Tenant advocate dies at 96
Literary agent and community organizer Frances Goldin, who battled Robert Moses and City Hall over plans to level a portion of the Lower East Side for urban renewal, has died at 96.
Her death Saturday was reported by the Village Sun.
In the 1950s, Goldin fought off Moses’ Cooper Square redevelopment plan, which aimed to bulldoze 12 blocks from Ninth St. to Delancey St. — displacing 2,400 tenants — for a Stuyvesant Townstyle middle-income complex, the news outlet noted.
Five decades later, an alternate community plan preserved existing low-income housing along with new mixed-income housing. Construction began in the early 2000s.
“It took us 50 f—ing years, but we made this community, this little community of Cooper Square, unlike any community in the world,” she said at a 2009 gala, the Village Sun reported. “We’re the only neighborhood in the city that built its own urban renewal plan and saw it come to life.”
In 1959, she also helped found a second tenants group, the citywide Metropolitan Council on Housing, which is the city’s oldest and largest tenants organization, the news outlet said.
Goldin also carved out a niche in the publishing world as a boutique literary agent specializing in leftist books. Her Frances Goldin Literary Agency published Barbara
Kingsolver, Adrienne Rich and Mumia Abu-Jamal, who was convicted in the 1981 killing of a Philadelphia police officer and is now serving a life sentence with no parole.

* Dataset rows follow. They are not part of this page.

/-- Masters of 1, their largest magnitude, and a codebook whose largest entry is 1. -/
theorem test_EmissionValues_hyps :
    (∀ i < 160, fpIsFinite ((List.replicate 160 fpOne).getD i 0) = true) ∧ (2 : Rat) ^ (0 : Int) ≤ fpRat fpOne
      ∧ fpRat fpOne < 2 ^ ((0 : Int) + 1) ∧ (∀ h ∈ ([0x3C00, 0xBC00, 0x3800, 0] : List Half), fp16IsFinite h = true
        ∧ |fp16Rat h| < 2 ^ ((0 : Int) + 1)) ∧ (2 : Rat) ^ (0 : Int) ≤ |fp16Rat 0x3C00|
      ∧ (∃ w : Word, fpIsFinite w = false ∧ fpIsNaN w = true) := by
  have h1 : fpRat fpOne = 1 := by decide +kernel
  have h2 : fp16Rat 0x3C00 = 1 ∧ fp16Rat 0xBC00 = -1 ∧ fp16Rat 0x3800 = 1 / 2 ∧ fp16Rat 0 = 0 := by decide +kernel
  obtain ⟨a, b, c, d⟩ := h2
  refine ⟨by decide +kernel, by rw [h1]; norm_num, by rw [h1]; norm_num, ?_, by rw [a]; norm_num, 0x7FC00000, by decide +kernel⟩
  intro h hh
  simp only [List.mem_cons, List.not_mem_nil, or_false] at hh
  rcases hh with rfl | rfl | rfl | rfl
  · exact ⟨by decide +kernel, by rw [a]; norm_num⟩
  · exact ⟨by decide +kernel, by rw [b]; norm_num⟩
  · exact ⟨by decide +kernel, by rw [c]; norm_num⟩
  · exact ⟨by decide +kernel, by rw [d]; norm_num⟩

def result0 : RowResult := ⟨0, 0, 0, 0, Flags.clear, 0, false, 0, 0, 0⟩
/-- A sequence on the pair of the entry's row, overran or not, with a result to read. -/
def seqF (overran : Bool) : SeqFl := ⟨row0.dev, row0.ch, row0.pair, 0, row0.row, 0, 0, 0, 240, 4, some 0, true, overran⟩
def endS (overran : Bool) : State :=
  let s := comS .started 0 0
  { s with dev := { s.dev with seqs := [seqF overran], bsus := [(bsuIx row0.dev row0.ch row0.pair,
      { s.bsu row0.dev row0.ch row0.pair with result := some result0 })] } }

theorem test_SequenceEnds_hyps : ∀ b, (endS b).plan.plan.isSome = true ∧ (endS b).seqOn 0 0 0 = some (seqF b) ∧ (seqF b).entry = some 0
    ∧ (endS b).step.entries[0]?.isSome = true ∧ ((endS b).bsu (seqF b).dev (seqF b).ch (seqF b).k).result = some result0
    ∧ (seqF b).overran = b ∧ (seqF b).ran = true ∧ (seqF b).dev < 24 := by decide +kernel

/-- An entry whose result an access to the pair has read. -/
theorem test_SequenceEnds_read_hyps :
    let s := withStep (comS .executed 0 0) (fun t => { t with entries := t.entries.map (fun e => { e with result := some result0 }) })
    s.seqOn 0 0 0 = none ∧ (ent s).st = .executed ∧ (ent s).result = some result0 ∧ (ent s).e.loc = row0 ∧ row0.dev = 0 ∧ row0.ch = 0
      ∧ row0.pair = 0 ∧ s.inService 0 = true := by decide +kernel

/-- A sector row whose one state row is at rest. -/
def relS : State :=
  withStep (comS .atRest 0 0) (fun t => { t with slots := [slot0 .added, slot0 .marked], sectors := [{ sector0 with closed := true, folded := true }] })

theorem test_TrustAndRelease_hyps :
    (let s := comS .atRest 6 1
     (s.step.groupK? 0).isSome = true ∧ s.seq.commitRun = true ∧ (s.groupCfg 0).rule = 6
       ∧ (s.step.groupK? 0).bind (·.etaTrust) = none
       ∧ s.step.entries.filter (fun e => e.e.group == 0 && e.e.pass == 1) = s.step.entries ∧ s.step.entries ≠ []
       ∧ ∀ e ∈ s.step.entries, e.ended = true)
    ∧ ((comS .atRest 7 1).groupCfg 0).rule = 7
    ∧ (let l := (relS.sectorPlace sector0).red
       relS.reductionRows[0]? = some l ∧ relS.rowReleasable l = true ∧ relS.pairHeld l.dev l.ch l.pair = false
         ∧ relS.mappedOut l.dev l.ch = false) :=
  ⟨by decide +kernel, by decide +kernel, by decide +kernel⟩

/-- In commit with one touched layer, as given. -/
def layS (st : LayerPhase) : State :=
  withStep (comS .atRest 0 0) (fun t => { t with layers := [⟨0, st, false, false, false, false, false⟩] })

theorem test_LayerWork_hyps :
    (∀ st ∈ [LayerPhase.waiting, .formed, .scratch], (layS st).plan.plan.any (fun pl => pl.layers[0]? == some layer0) = true
      ∧ (layS st).step.layers[0]? = some ⟨0, st, false, false, false, false, false⟩ ∧ (layS st).seq.commitRun = true
      ∧ (layS st).seq.sealV = 1)
    ∧ (layS .waiting).nextLayer = some 0 ∧ (layS .formed).layerAt .formed = some 0 ∧ (layS .scratch).layerAt .scratch = some 0
    ∧ holdsB (layS .scratch) layer0.cfg.sreg (1920 * layer0.cfg.srow) (2 * layer0.cfg.rows * layer0.cfg.cols)
        (List.replicate (2 * layer0.cfg.rows * layer0.cfg.cols) 0) = true :=
  ⟨by decide +kernel, by decide +kernel, by decide +kernel, by decide +kernel, by decide +kernel⟩

/-- At stepend, with the verdicts given. -/
def endStep (openV sealV : Nat) (commitRun : Bool) : State :=
  { arr0 with seq := { arr0.seq with wait := some .stepend, openV := openV, sealV := sealV, commitRun := commitRun } }

/-- A layer of two by two. -/
def smallLayer : Layer := { layer0 with cfg := { layer0.cfg with rows := 2, cols := 2 } }

/-- A layer whose gradient is zero: every value is at hand, and none where its sectors cannot be read; scratch of its own lines, apart from
the descriptors; scratch that cannot be read. -/
theorem test_LayerWork_values_hyps :
    let s := withPlan (layS .waiting) (fun p => { p with layers := [smallLayer] })
    let flush := (s.groupCfg smallLayer.cfg.group).flush
    let scratch := (s.regionWords smallLayer.cfg.sreg).span (1920 * smallLayer.cfg.srow) 8
    (s.plan.plan.any (fun pl => match (s.readSums pl smallLayer.cfg flush).1 with
      | some v => (((s.readSums pl smallLayer.cfg flush).2.orFlags smallLayer.cfg.group v.go.2).workOrtho pl smallLayer.cfg flush
          (rowsOf 2 2 v.go.1)).1.isSome
      | none => false)) = true
    ∧ (let u : State := { s with mem := [(2048 * 10 + 0x7F8, 3)] }
       u.plan.plan.any (fun pl => !(u.copyDirection pl smallLayer.cfg).1) = true)
    ∧ (∀ z ∈ scratch, s.lineHome z = (z.loc, z.line) ∧ z.line < 30)
    ∧ (scratch.map (fun x => x.loc.addr + 64 * x.line)).Nodup :=
  ⟨by decide +kernel, by decide +kernel, by decide +kernel, by decide +kernel⟩

theorem test_StepBoundaryResults_hyps :
    (∀ x ∈ [(2, 0, false), (1, 2, false), (1, 1, true), (1, 0, false)], (endStep x.1 x.2.1 x.2.2).seq.wait = some .stepend
      ∧ (endStep x.1 x.2.1 x.2.2).settleInsts.stependReady = true ∧ (endStep x.1 x.2.1 x.2.2).fault.holdNext = [])
    ∧ (endStep 2 0 false).seq.openV = 2
    ∧ (endStep 1 2 false).settleInsts.stependOk = true ∧ (endStep 1 1 true).settleInsts.stependOk = true
    ∧ (endStep 1 0 false).settleInsts.stependOk = false := by decide +kernel

/-! ### Registers, regions, engines, the host -/

/-- In Run at a step boundary, a plan loaded, block 3 its parent. -/
def run1 : State := { run0 with plan := ⟨some emPlan, none, none⟩ }

theorem test_GoStartsStep_hyps :
    (run1.served 0x0800 = true ∧ run1.plan.plan = some emPlan ∧ run1.goTaken = true ∧ run1.goBlocked = false
      ∧ (0x80000000 : Word).getLsbD 31 = true)
    ∧ (let s : State := { run1 with req := { run1.req with x := some ⟨false, 0, 0, false, 1, 0, 0, 0, 0, 0, false⟩ } }
       s.served 0x0800 = true ∧ s.plan.plan = some emPlan ∧ s.goTaken = true ∧ s.goBlocked = true)
    ∧ (let s := run1.set Reg.PHASE 6
       s.served 0x0800 = true ∧ s.plan.plan = some emPlan ∧ s.atBoundary = false)
    ∧ (let s := withStep run1 (fun t => { t with goHeld := true })
       s.served 0x0800 = true ∧ s.plan.plan = some emPlan ∧ s.step.goHeld = true)
    ∧ (0x7FFFFFFF : Word).getLsbD 31 = false := by decide +kernel

def stage4 : State := run0.set Reg.BSTAGE 4

theorem test_GoStartsStep_numbers_hyps :
    (stage4.served 0x0900 = true ∧ stage4.get Reg.BSTAGE = 4 ∧ stage4.plan.plan = none ∧ stage4.get Reg.SET_S_LO < 2 ^ 32)
    ∧ (run0.served 0x0900 = true ∧ run0.get Reg.BSTAGE ≠ 4)
    ∧ (let s : State := { stage4 with plan := ⟨some emPlan, none, none⟩ }
       s.served 0x0900 = true ∧ s.plan.plan ≠ none) := by decide +kernel

/-- The count area ends with region 1. -/
def cntS : State := run1.set Reg.CNT_OFF_LO 3824

theorem test_CountsAndPosts_hyps :
    (let u := cntS.writeFields 0x5010 0x80000001
     cntS.plan.plan = some emPlan ∧ cntS.served 0x5010 = true ∧ u.cntTaken = true ∧ cntS.req.st = none ∧ cntS.get Reg.PSTATE ≠ 1
       ∧ emPlan.tree.nexpt = 1 ∧ u.checkRegion .host false 1 3824 16 = .ok ∧ u.checkRegion .host true 1 3824 16 = .ok
       ∧ holdsB u 1 3824 8 (List.replicate 8 0) = true ∧ (∀ r ∈ cntS.exch.own, r.kind ≠ 0x34) ∧ emPlan.tree.children = []
       ∧ emPlan.tree.parent ≠ 0xFFFF ∧ cntS.portsOf 0 ≠ [])
    ∧ (let s := run1.set Reg.PHASE 1
       s.served 0x5010 = true ∧ (s.writeFields 0x5010 0x80000001).cntTaken = false)
    ∧ (let s := withStep run1 (fun t => { t with cset := some [(2, true)] })
       s.served 0x0430 = true ∧ s.step.cset = some [(2, true)] ∧ s.inst? 2 = none)
    ∧ run1.step.cset = none
    ∧ (let s := withStep run1 (fun t => { t with cset := some [(2, false)] })
       s.served 0x0430 = true ∧ ∃ l, s.step.cset = some l ∧ (2, true) ∉ l)
    ∧ ((withStep run1 (fun t => { t with insts := [inst0] })).inst? 0).isSome = true :=
  ⟨by decide +kernel, by decide +kernel, by decide +kernel, by decide +kernel, ⟨by decide +kernel, _, rfl, by decide +kernel⟩,
    by decide +kernel⟩

/-- Entry 4 with device 0, channel 0, bank 2, rows 100 to 101, no permission, not yet enabled. -/
def tabS : State :=
  withRegs run0 [(Reg.R_DEVMASK 4, 1), (Reg.R_CHMASK 4, 1), (Reg.R_BANKMASK 4, 4), (Reg.R_FIRSTROW 4, 100), (Reg.R_LASTROW 4, 101)]

theorem test_RegionTableWrites_hyps :
    (let e := (tabS.regionWords 4).withWord 0 0xF1000000
     tabS.served 0x1040 = true ∧ tabS.writeRefusal 4 e true = none ∧ e.en = true ∧ tabS.enabled 4 = false)
    ∧ (tabS.served 0x104C = true ∧ tabS.writeRefusal 4 ((tabS.regionWords 4).withWord 3 0) false = none)
    ∧ tabS.writeRefusal 4 ((tabS.regionWords 4).withWord 0 0xF0000000) true = some 0x05
    ∧ (∀ ran, let s : State := { (tabS.setInitPending 4 true).setFlag Reg.BUSY true with
                 req := { tabS.req with inits := [⟨4, tabS.regionWords 4, ran⟩] } }
       s.initPending 4 = true ∧ s.req.inits.find? (fun i => i.entry == 4) = some ⟨4, tabS.regionWords 4, ran⟩
         ∧ ∀ l ∈ RegionWords.allRows (tabS.regionWords 4), s.mappedOut l.dev l.ch = false)
    ∧ tabS.req.st = none := by decide +kernel

def line1 : List LineWrite := [⟨0xAB, 1⟩]

theorem test_RegionRequests_hyps :
    (run1.harebell = false ∧ run1.spent = false ∧ badLines 3776 1 = false
      ∧ (requestLines (run1.regionWords 1) 3776 1).all (plainB run1) = true
      ∧ ∀ q ∈ [Requester.host, .engine], ∀ w ∈ [true, false], run1.checkRequest q w 1 3776 64 = .ok)
    ∧ badLines 0 64 = false ∧ badLines 0 65 = true ∧ badLines 0 0 = true ∧ badLines 32 1 = true
    ∧ run1.checkRequest .host false 1 3776 128 ≠ .ok ∧ run1.checkRequest .host true 9 0 64 ≠ .ok
    ∧ (run1.set Reg.PSTATE 2).harebell = true ∧ spentS.spent = true := by decide +kernel

theorem test_EnginePortResults_hyps :
    (run1.harebell = false ∧ run1.spent = false
      ∧ (∀ x ∈ [(0, 4), (1, 8), (2, 4)], atomicSize x.1 = some x.2 ∧ (3840 - x.2) % x.2 = 0
          ∧ run1.checkRequest .engine true 1 (3840 - x.2) x.2 = .ok ∧ run1.checkRequest .engine false 1 (3840 - x.2) x.2 = .ok
          ∧ cleanB run1 ((run1.regionWords 1).lineAt (3840 - x.2)) = true
          ∧ (let y := (run1.regionWords 1).lineAt (3840 - x.2)
             run1.atomicWaits y = false ∧ (run1.set Reg.HOT105 0xFFFFFF).atomicWaits y = true
               ∧ (run1.seenByBsu y.loc).lineHome y = run1.lineHome y)))
    ∧ (run1.set Reg.PSTATE 2).harebell = true
    ∧ tokS.exch.ports[7]? = some ⟨1, []⟩ ∧ tokS.exch.ports[1]? = some ⟨0, [⟨0x21, 4, 0, [], true⟩]⟩ := by decide +kernel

Born in 1924 to working-class Russian-Ukrainian Jewish parents, Goldin grew up in Springfield Gardens, Queens, and Harlem, the Village Sun reported. In the 1940s, she moved to the East Village and became a tenant organizer. She married Morris Goldin, a staffer of the socialist New York State American Labor Party. Like him, she joined the Communist Party.
In addition to her activism with the Cooper Square Committee, Goldin championed other progressive issues. In 2011, she attended Occupy Wall Street, toting a sign saying, “I’m 87 and I’m Mad as Hell.”